Targeting genetic and epigenetic mechanisms in pediatric sarcomas.

Sarcomas are mesenchymal tumors arising from the bone or soft tissues and are relatively more common in the pediatric age group being the cause of 13% of cancer related deaths in patients 0–19 years of age. They currently encompass many separate morphologic entities, with many being rare; therefore they pose a challenge to clinicians both in terms of classifications and therapeutic strategies. Gene fusions resulting from chromosomal translocations and epigenetic de-regulation are hallmarks of several pediatric sarcomas, however, their impact on tumor development and cancer therapy is currently understudied due to the lack of adequate model systems. As a consequence, the treatment of soft tissue sarcomas affecting children and young adults remains a challenge. My laboratory aims to overcome these issues by combining state-of-the-art functional genomics tools and new technologies to model cancer in mice. This proposal is comprehensively studying the molecular function of sarcoma-related gene fusions, their downstream targets and associated cancer dependencies, as well as generating versatile mouse models to study them in vivo. The results obtained here will help to better understand epigenetic de-regulation in the pathogenesis of pediatric sarcomas and identify novel vulnerabilities in these diseases, which could be exploited to develop more specific therapies. Although we use in this proposal sarcomas as a model system, we anticipate that our findings could also have implications in other cancer entities, and may more broadly help to understand fundamental aspects of epigenetic de-regulation in cancer and developmental diseases.

Since the project started we have worked on characterizing the oncogenic activity of SS18-SSX, the oncoprotein driving synovial sarcoma. We first identified the most important domains in the oncofusion and characterized the proteins able to interact with the SSX portion. This work revealed how SS18-SSX is able to bind chromatin and therefore regulate specific genes. In addition, we used CRISPR/Cas9 screens to identify signaling pathways important in synovial sarcoma. These results have been validated and will be further explored. Given the role of a class of epigenetic regulators – the polycomb repressive complex 1 (PRC1) - in cancer and development, we also studied the effect of PRC1 mutations in sarcoma. Here, and given the lack of suitable models to study tumors driven by these alterations, we took advantage of genome engineering tools and our recently developed mouse models to address the impact of these mutations in mesenchymal cells. Finally, we established a new mouse model based on muscle electroporation of transposon vectors for stable delivery of different gene fusions and other genetic alterations to study sarcoma development and future use for pre-clinical analyses. This method was successfully established and tested in some of the most commonly found genes fusions in pediatric sarcomas.

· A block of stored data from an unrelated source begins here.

-- ==== Sys2Proof/Machine/Operands.lean ====
section
/-! DEFINITION. The operand forms of DHC-1 and the checks its pseudocode makes (00_scope.md R11; 30_encoding.md R142, R144;
60_exceptions.md R402). Each answers a value or the fault it raises. -/

namespace Sys2Proof.Machine

/-- `B[i]` as a source: its value, or UnwrittenRegister (R11, R43). -/
def State.source (s : State) (i : RegIdx) : Except FaultCode Nat :=
  if s.regs[i].wr then .ok s.regs[i].val else .error .unwrittenRegister

/-- `RING[r]` as an operand: the context, or RingNotSet (R11, R280). -/
def State.context (s : State) (r : RingIdx) : Except FaultCode Ring :=
  if s.rings[r].valid then .ok s.rings[r] else .error .ringNotSet

/-- `RING[r]` for a Montgomery command: EvenModulus comes after RingNotSet (R323, R402). -/
def State.oddContext (s : State) (r : RingIdx) : Except FaultCode Ring :=
  match s.context r with
  | .ok ctx => if ctx.odd then .ok ctx else .error .evenModulus
  | .error c => .error c

/-- `imm` read as a natural number (R142). -/
def immUnsigned (imm : Word) : Nat := imm.toNat

/-- `sint32(imm)` (R10, R142). -/
def immSigned (imm : Word) : Int := imm.toInt

/-- `sint32(imm)` where a negative value faults (R142, R249, R251, R252). -/
def immNonNegative (imm : Word) (c : FaultCode) : Except FaultCode Nat :=
  if immSigned imm < 0 then .error c else .ok (immSigned imm).toNat

/-- An exact result that must fit a register: above `VMAX` it is CapacityOverflow (R9). -/
def State.fitted (s : State) (v : Nat) : Except FaultCode Nat :=
  if s.vmax < v then .error .capacityOverflow else .ok v

end Sys2Proof.Machine
end

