-- ==== Sys2Proof/Machine/Control.lean ====
section
/-! DEFINITION. The control commands NOP and HALT (40_control.md R181, R183). -/

namespace Sys2Proof.Machine

/-- NOP (R183). -/
def execNop (s : State) : Host.Outcome State Fault Refusal := s.command 1 (.ok s)

/-- HALT (R181). -/
def execHalt (s : State) : Host.Outcome State Fault Refusal := s.command 1 (.ok s.endRun)

end Sys2Proof.Machine
end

Our studies have already identified new mechanisms of function of sarcoma gene fusions which provide progress beyond the state of the art. In particular we have identified interactors of SS18-SSX that mediate its localization as well as new signaling pathways that promote synovial sarcoma. We further expanded our knowledge on the role of epigenetic de-regulation by polycomb repressive complexes in synovial sarcoma and in other sarcoma types. Importantly, we were able to establish an efficient and flexible mouse model platform to study the role of gene fusions and other sarcoma-related genetic alterations. These models will allow to study sarcoma biology but also perform pre-clinical studies in an immunocompetent background. Therefore they will fill a gap in sarcoma research that is the lack of models systems that reflect the diverse and heterogeneous nature of sarcoma subtypes. Until the end of the project we will study in depth specific dependencies identified in our screens, further understand the molecular regulation by polycomb complexes in sarcoma and apply the sarcoma mouse models to study new identified dependencies with potential clinical translation.